▶ **Exercise requirements**:
Return, from the material below, each line in which "them" occurs.

▶ **Material for this task**:

-- ==== Sys2Proof/Certificates/Slice0/Obligations.lean ====
section
/-! DEFINITION. The statements for the provers. `Sys2Proof.Ref` holds what the statements compare the machine with: the spec's
formats, sequences and sums written over plain lists, apart from the machine's own definitions. -/

open Sys2Proof Sys2Proof.Machine

namespace Sys2Proof.Ref

/-! ### Ends of a command -/

/-- `t` is `s` ended by a failure with this `STATUS` word. Only `STATUS` and `OUT` differ: what `OUT` and `OUT_LEN` hold then is
any value (60_exceptions.md R332; log 3), and `draws` is the model's counter of such values. -/
def failedAs (w : BitVec 8) (s t : State) : Prop :=
  t = { s with status := w, outBuf := t.outBuf, outLen := t.outLen, draws := t.draws }

/-- `t` is `s` after an operation that produced bytes in `OUT` and pushed them into the window; everything else is as in `s`. -/
def producedFrom (s t : State) : Prop :=
  t = { s with outBuf := t.outBuf, outLen := t.outLen, win := t.win, wptr := t.wptr, wfill := t.wfill }

/-- The bytes of `OUT` below `OUT_LEN` are those of `s` followed by `xs`, and every byte of `OUT` beyond them is unchanged. -/
def outputGrewBy (xs : List Byte) (s t : State) : Prop :=
  t.outLen = s.outLen + xs.length ∧ (∀ a, a < s.outLen → t.outBuf.read a = s.outBuf.read a) ∧
    (∀ k, k < xs.length → t.outBuf.read (s.outLen + k) = xs.getD k 0) ∧
    (∀ a, s.outLen + xs.length ≤ a → t.outBuf.read a = s.outBuf.read a)

/-- The window of `t` is that of `s` with `xs`, the bytes `WinPush` took, written from `wptr` on, modulo 32768 (20_memory.md R64):
the last 32768 of them at most, and no other address. -/
def windowGrewBy (xs : List Byte) (s t : State) : Prop :=
  t.wptr.toNat = (s.wptr.toNat + xs.length) % 32768 ∧ t.wfill.toNat = min (s.wfill.toNat + xs.length) 32768 ∧
    (∀ k, k < xs.length → xs.length ≤ k + 32768 →
      t.win.read ((s.wptr.toNat + k) % 32768) = xs.getD k 0) ∧
    (∀ a, (∀ k, k < xs.length → a ≠ (s.wptr.toNat + k) % 32768) → t.win.read a = s.win.read a)

/-- The end of a block (44_deflate_decoder.md R213, R218): `bfinal` is tested. -/
def afterBlock (s : State) : State :=
  if s.bfinal = 1#1 then
    if s.zlib then { s with micro := .zlibTrailer } else { s with status := 0x06#8 }
  else { s with micro := .blockHeader }

/-! ### DEFLATE streams (30_encoding.md R96 to R104, R109, R117) -/

/-- A literal or a match as it stands in a stream. A match is length symbol `257 + i` with extra field `e`, then distance symbol
`j` with extra field `f`: every encoding of a length and a distance, the redundant ones of R109 among them. -/
inductive Token
  | literal (x : Byte)
  | copy (i e j f : Nat)
deriving DecidableEq, Repr

/-- The fields lie in their ranges (R104). -/
def Token.ok : Token → Bool
  | .literal _ => true
  | .copy i e j f => decide (i ≤ 28 ∧ e < 2 ^ Rom.lenExtra i ∧ j ≤ 29 ∧ f < 2 ^ Rom.distExtra j)

/-- The stream bits of a token (R104). -/
def Token.bits : Token → List Bool
  | .literal x => litLenBits x.toNat
  | .copy i e j f =>
    litLenBits (257 + i) ++ lsbBits (Rom.lenExtra i) e ++ msbBits 5 j ++ lsbBits (Rom.distExtra j) f

/-- `n` bytes copied from distance `d`, byte by byte: the copy may read bytes it has just written (R75). -/
def copyOut : Nat → Nat → List Byte → List Byte
  | 0, _, out => out
  | n + 1, d, out => copyOut n d (out ++ [out.getD (out.length - d) 0])

/-- The output after a token; none where a match reaches farther back than the output (44_deflate_decoder.md R221). -/
def Token.expand (out : List Byte) : Token → Option (List Byte)
  | .literal x => some (out ++ [x])
  | .copy i e j f =>
    if out.length < Rom.distBase j + f then none else some (copyOut (Rom.lenBase i + e) (Rom.distBase j + f) out)

/-- A block as it stands in a stream. Padding and NLEN may hold anything (R100, R108). -/
inductive Block
  | stored (pad : List Bool) (nlen : Nat) (data : List Byte)
  | fixed (tokens : List Token)
deriving DecidableEq, Repr

/-- The stream bits of a block (R98, R100, R101). -/
def Block.bits (final : Bool) : Block → List Bool
  | .stored pad nlen data =>
    [final, false, false] ++ pad ++ lsbBits 16 data.length ++ lsbBits 16 nlen ++ bytesBits data
  | .fixed tokens => [final, true, false] ++ tokens.flatMap Token.bits ++ litLenBits 256

/-- A block whose header starts at stream bit `pos` is well formed: the padding ends on a byte boundary (R100). -/
def Block.ok (pos : Nat) : Block → Bool
  | .stored pad _ data => decide (pad.length ≤ 7 ∧ (pos + 3 + pad.length) % 8 = 0 ∧ data.length ≤ 65535)
  | .fixed tokens => tokens.all Token.ok

/-- The output after a block. -/
def Block.expand (out : List Byte) : Block → Option (List Byte)
  | .stored _ _ data => some (out ++ data)
  | .fixed tokens => tokens.foldlM Token.expand out

/-- The bits of a stream: BFINAL is 1 on the last block and 0 on every other (R98). -/
def streamBits : List Block → List Bool
  | [] => []
  | [b] => b.bits true
  | b :: bs => b.bits false ++ streamBits bs

/-- Every block of a stream is well formed where it stands. -/
def streamOk : Nat → List Block → Bool
  | _, [] => true
  | pos, b :: bs => b.ok pos && streamOk (pos + (b.bits false).length) bs

/-- What a stream decodes to, after the output `out`. -/
def expand (out : List Byte) (bs : List Block) : Option (List Byte) := bs.foldlM Block.expand out

/-! ### Matches (42_matcher.md) and stored blocks (43_deflate_encoder.md) -/

/-- The `L` bytes at position `p` also stand `d` bytes before it (R171); the copy may overlap itself. -/
def matchAt (input : List Byte) (p d L : Nat) : Prop :=
  L ≤ 258 ∧ p + L ≤ input.length ∧ ∀ k, k < L → input[p - d + k]? = input[p + k]?

/-- `(L, d)` is the longest match of at least 3 bytes at `p`, and no smaller distance has one as long (R170, R173, R176). -/
def bestAt (input : List Byte) (p d L : Nat) : Prop :=
  3 ≤ L ∧ 1 ≤ d ∧ d ≤ min p 32768 ∧ matchAt input p d L ∧
    (∀ d' L', 1 ≤ d' → d' ≤ min p 32768 → matchAt input p d' L' → L' ≤ L) ∧
    ∀ d', 1 ≤ d' → d' < d → ¬ matchAt input p d' L

/-- No candidate at `p` matches 3 bytes (R174). -/
def noMatchAt (input : List Byte) (p : Nat) : Prop :=
  ∀ d L, 1 ≤ d → d ≤ min p 32768 → matchAt input p d L → L < 3

/-- A symbol of the encoder (00_scope.md R18). -/
inductive Symbol
  | literal (x : Byte)
  | pair (length distance : Nat)
deriving DecidableEq, Repr

/-- The bits of a symbol, with the symbols `LenSym` and `DistSym` select (43_deflate_encoder.md R191, R192). -/
def Symbol.bits : Symbol → List Bool
  | .literal x => litLenBits x.toNat
  | .pair len dist =>
    litLenBits (257 + lenSym len) ++ lsbBits (Rom.lenExtra (lenSym len)) (len - Rom.lenBase (lenSym len)) ++
      msbBits 5 (distSym dist) ++ lsbBits (Rom.distExtra (distSym dist)) (dist - Rom.distBase (distSym dist))

/-- The symbols are the greedy parse of the input from position `p` to its end (R189, R190). -/
def parses (input : List Byte) : Nat → List Symbol → Prop
  | p, [] => p = input.length
  | p, .literal x :: rest => input[p]? = some x ∧ noMatchAt input p ∧ parses input (p + 1) rest
  | p, .pair len dist :: rest => bestAt input p dist len ∧ parses input (p + len) rest

/-- One stored block (R188): its header byte, LEN, NLEN and the data. -/
def storedBlockBytes (final : Bool) (data : List Byte) : List Byte :=
  [if final then 0x01#8 else 0x00#8, BitVec.ofNat 8 data.length, BitVec.ofNat 8 (data.length / 256),
    ~~~ BitVec.ofNat 8 data.length, ~~~ BitVec.ofNat 8 (data.length / 256)] ++ data

/-- The stored blocks of an input, 65535 bytes each but for the last, at most `fuel + 1` of them (R187). -/
def storedBlocks : Nat → List Byte → List Byte
  | 0, data => storedBlockBytes true data
  | fuel + 1, data =>
    if data.length ≤ 65535 then storedBlockBytes true data
    else storedBlockBytes false (data.take 65535) ++ storedBlocks fuel (data.drop 65535)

▶ **Expected answer**:
/-- `t` is `s` after an operation that produced bytes in `OUT` and pushed them into the window; everything else is as in `s`. -/
/-- The bytes of `OUT` below `OUT_LEN` are those of `s` followed by `xs`, and every byte of `OUT` beyond them is unchanged. -/
the last 32768 of them at most, and no other address. -/
`j` with extra field `f`: every encoding of a length and a distance, the redundant ones of R109 among them. -/
/-- The stored blocks of an input, 65535 bytes each but for the last, at most `fuel + 1` of them (R187). -/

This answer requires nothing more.